- Japanese DVD cover art

サカサマのパテマ (Sakasama no Patema)
- Genre: Fantasy, science fiction
- Created by: Yasuhiro Yoshiura

Patema Inverted: Beginning of the Day
- Directed by: Yasuhiro Yoshiura
- Written by: Yasuhiro Yoshiura
- Studio: Studio Rikka
- Released: February 26, 2012 – August 25, 2012
- Runtime: 6 minutes
- Episodes: 4
- Directed by: Yasuhiro Yoshiura
- Written by: Yasuhiro Yoshiura
- Music by: Michiru Ōshima
- Studio: Studio Rikka
- Licensed by: AUS: Hanabee; NA: Cinedigm; GKIDS; ; UK: Anime Limited;
- Released: November 9, 2013
- Runtime: 99 minutes

= Patema Inverted =

2013 film by Yasuhiro Yoshiura

Patema Inverted (サカサマのパテマ, Sakasama no Patema) is a 2013 science fiction anime film written and directed by Yasuhiro Yoshiura. It was released in Japan by Asmik Ace on November 9, 2013. A four-episode original net animation (ONA) series, Patema Inverted: Beginning of the Day, streamed in 2012. The film also premiered in the United Kingdom.

Cinedigm and GKIDS released the film on Blu-ray and DVD in North America on November 11, 2014. The film received mainly positive reviews from critics, praising its originality, characters, and plot.

==Plot==
In 2067, scientists attempt an experiment intended to harness energy from Earth's gravity. However, the experiment fails and gravity reverses, causing nearly everyone and everything to start flying away from Earth.

Years later, Patema is a respected teenager who lives in an underground society that imposes rules to keep its members away from "danger zones" that surround the community. Inspired by her friend Lagos, who has mysteriously disappeared, Patema explores the tunnels. One day while exploring, she is startled by a figure that walks on the ceiling and falls into a shaft below.

Patema falls outside the fence bordering Aiga. Eiji, another teenager, finds her on the fence. Her gravity is inverted from his. After carrying her safely to the ground, he takes her to a nearby shed, where they learn about each other's worlds.
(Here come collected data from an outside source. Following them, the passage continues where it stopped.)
-- ==== Sys2Proof/Machine/Vector.lean ====
section
/-! DEFINITION. The data side: VA, VB, the C16 forms, VC, VCVT, VFN, VRED, VM and RNG (R147 to R172). -/
namespace Sys2Proof.Machine

/-- TRAPVAL of TAG for a vector register (R59). -/
def tagVal (found : BitVec 4) (n : Nat) : Word := BitVec.ofNat 64 (found.toNat * 256 + 0x80 + n)

/-- Integer tags (R58). -/
def isIntTag (c : BitVec 4) : Bool :=
  match tagOf c with
  | .int _ _ => true
  | _ => false
/-- F32, BF16 or F16. -/
def isFloatTag (c : BitVec 4) : Bool := c == 3 || c == 4 || c == 5
/-- SP32. -/
def isSpTag (c : BitVec 4) : Bool := c == 0xA
/-- Integer tags, F32, BF16, F16 (R58). -/
def accArith (c : BitVec 4) : Bool := isIntTag c || isFloatTag c
/-- Those and SP32 (R58). -/
def accArithSp (c : BitVec 4) : Bool := accArith c || isSpTag c
/-- A code that no tag has (R55). -/
def reservedCode (c : BitVec 4) : Bool := decide (0xD ≤ c.toNat)

/-- The tag check of a list of registers: the first must be accepted, every other must equal it (R58, R59). Where both fail, the
register with the refused tag is the offender that TRAPVAL names: the spec does not order the two (assumption 97, DESIGN CHOICE). -/
def checkTags (acc : BitVec 4 → Bool) (x : Context) : List Nat → Option Word
  | [] => none
  | a :: rest =>
    let t := (x.getV a).tag
    if !acc t then some (tagVal t a)
    else (rest.find? fun n => (x.getV n).tag != t).map fun n => tagVal (x.getV n).tag n

/-- The rounding environment of the context (R60, R63). -/
def Context.rounding (x : Context) : RoundEnv :=
  ⟨RMode.ofCode x.regs.sys.frm.toNat, x.regs.sys.srseed.setWidth 32, x.regs.sys.srctr⟩

/-- What follows a rounding instruction: flags are ORed into FFLAGS, and SRCTR advances once in SR mode (R63, R64). -/
def Device.roundDone (d : Device) (fl : Flags) (sr : Bool) : Device :=
  d.onCur fun x => x.onSys fun y =>
    { y with fflags := y.fflags ||| fl, srctr := if sr then y.srctr + 1 else y.srctr }

/-- Elements of a register under a tag (R46). -/
def elemsOf (t : Tag) (r : VReg) : List Nat := (List.range t.count).map fun e => elemAt r.bits t.width e

/-- Flags of a list of element results. -/
def flagsOf (es : List Elem) : Flags := es.foldl (fun a e => a ||| e.2) 0

/-- A register of a vector form with two sources. -/
def usesVAB (sa : Bool) (d a b : Nat) (extra : List Reg) : Uses :=
  { sync := if sa then some (.v a) else none
    reads := [.v a, .v b] ++ extra
    writes := [.v d]
    report := [.v d, .v a, .v b] }

/-- A register of a vector form with one source. -/
def usesVA (sa : Bool) (d a : Nat) : Uses :=
  { sync := if sa then some (.v a) else none, reads := [.v a], writes := [.v d], report := [.v d, .v a] }

/-- VA (R150): every element of vD by the exact value of the function, rounded once. -/
def vaOp (s : State) (i : Instr) (fn : VaFn) (sa : Bool) (d a b : Nat) : Out :=
  let fused := fn == .fma || fn == .fms
  let acc := if fn == .add || fn == .mul || fn == .min || fn == .max then accArithSp else accArith
  issue s i { usesVAB sa d a b (if fused then [.v d] else []) with
      tags := fun x => checkTags acc x (if fused then [a, b, d] else [a, b]) }
    fun dv x vs =>
      let va := vecAt vs 0
      let t := tagOf va.tag
      let env := x.rounding
      let xs := elemsOf t va
      let ys := elemsOf t (vecAt vs 1)
      let zs := elemsOf t (vecAt vs 2)
      let es := (List.range t.count).map fun e =>
        vaElem t fn env e (xs.getD e 0) (ys.getD e 0) (zs.getD e 0)
      let rounds := isFloatTag va.tag && !(fn == .min || fn == .max)
      .ok ((dv.putV d (packElems t.width (es.map Prod.fst)) va.tag scaleOne).roundDone (flagsOf es)
        (rounds && env.mode == .sr))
Eiji tells Patema about his father, who supposedly fell from a flying craft while demonstrating it, inspired by what the government dubs the "Inverts".
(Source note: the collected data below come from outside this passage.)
-- ==== Sys2Proof/Machine/Access.lean ====
section
/-! DEFINITION. Memory, atomic and synchronising accesses as they issue (R121 to R142): alignment, location, the parts of
the access, and what it leaves pending. What happens at the owning ports is in Ports and Arrive. -/
namespace Sys2Proof.Machine

/-- Not a multiple of its alignment (R121). -/
def misaligned (a : Word) (n : Nat) : Bool := a.toNat % n != 0

/-- Alignment of a 128-byte access: 4 in the lane-slice window (R121, R122). -/
def vecAlign (a : Word) : Nat := if a.toNat / 2^48 = 0xFE03 then 4 else 128

/-- An access instruction once its operands are read and its places known. -/
structure Ask where
  kind : AccessKind
  addr : Word
  scope : BitVec 2
  strong : Bool
  pieces : List Piece
  /-- Destination registers (R24), and the first of them. -/
  dests : List Reg
  left : Nat
  expiry : Option (Nat × BitVec 8) := none
  deriving DecidableEq, Repr

/-- Checks of one address of a VF in the order of R124, then the continuation with its place. -/
def withPlaceOf (m : Memory) (d : Device) (x : Context) (vf : Nat) (a : Word) (align : Nat) (need : BitVec 3) (q : Demand)
    (k : Device → Place → Verdict) : Verdict :=
  if misaligned a align then .trap cALIGN a
  else
    match locate m d d.core x.part vf (some (x, d.slot)) true a need q with
    | (.trap c v, _) => .trap c v
    | (.fault cls v n, _) => .sweep cls v n
    | (.migrating, _) => .retry
    | (.ship die line, _) => .ship die line
    | (.at_ p, d1) => k d1 p

/-- Checks of one address of a context. -/
def withPlace (m : Memory) (d : Device) (x : Context) (a : Word) (align : Nat) (need : BitVec 3) (q : Demand)
    (k : Device → Place → Verdict) : Verdict := withPlaceOf m d x x.vf a align need q k

/-- A part of at most 8 bytes. -/
def onePiece (p : Place) (n : Nat) (x : Word) : List Piece := [{ port := p.port, key := p.key, bytes := n, data := x }]

/-- A part with an address of its own. -/
def ownPiece (p : Place) (n : Nat) (x a : Word) : List Piece := [{ port := p.port, key := p.key, bytes := n, data := x, own := some a }]

/-- The 8-byte words of n bytes from a place, with data. -/
def wordPieces (p : Place) (n : Nat) (x : Nat) : List Piece :=
  (List.range (n / 8)).map fun i =>
    { port := p.port, key := p.key + 8 * i, bytes := 8, data := BitVec.ofNat 64 (x / 2^(64 * i)), tile := p.tile }

/-- A vector access: sixteen words, or four bytes in each lane's own slice (R122). -/
def vecPieces (p : Place) (x : VBits) : List Piece :=
  match p.port with
  | .lane _ =>
    (List.range 32).map fun j =>
      { port := p.port, key := p.key + 4096 * j, bytes := 4, data := BitVec.ofNat 64 (elemAt x 32 j) }
  | _ => wordPieces p 128 x.toNat

/-- Where the generators bound to registers of a slot stand: generator and elements popped or appended. -/
def streamsOf (k : Core) (slot : Nat) : List (Nat × Nat) :=
  k.gens.zipIdx.filterMap fun q =>
    match q.1.bound with
    | some b => if b.1 = slot then some (q.2, q.1.position) else none
    | none => none

/-- Whether the kind counts among the writes sent to a die (R259). -/
def AccessKind.counted : AccessKind → Bool
  | .store => true
  | .tileStore => true
  | .stf _ => true
  | .amo _ _ _ => true
  | _ => false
Aiga's controlling leader, Izamura, discovers Patema's presence and orders his troops to capture her. Eiji discovers that by holding Patema, her inverted gravity makes him lighter, reducing the speed at which he falls. They evade the troops, but are soon captured. Eiji is scolded and reprimanded, while Izamura takes Patema to the Control Tower, threatening to release her into the sky. He shows her that he had captured Lagos, who has since died, and imprisons her on the top floor with an inverted weight on her ankle, with only glass separating her from the sky. Despite his racist hatred of Inverts, Izamura becomes obsessed with Patema and plans to make her his.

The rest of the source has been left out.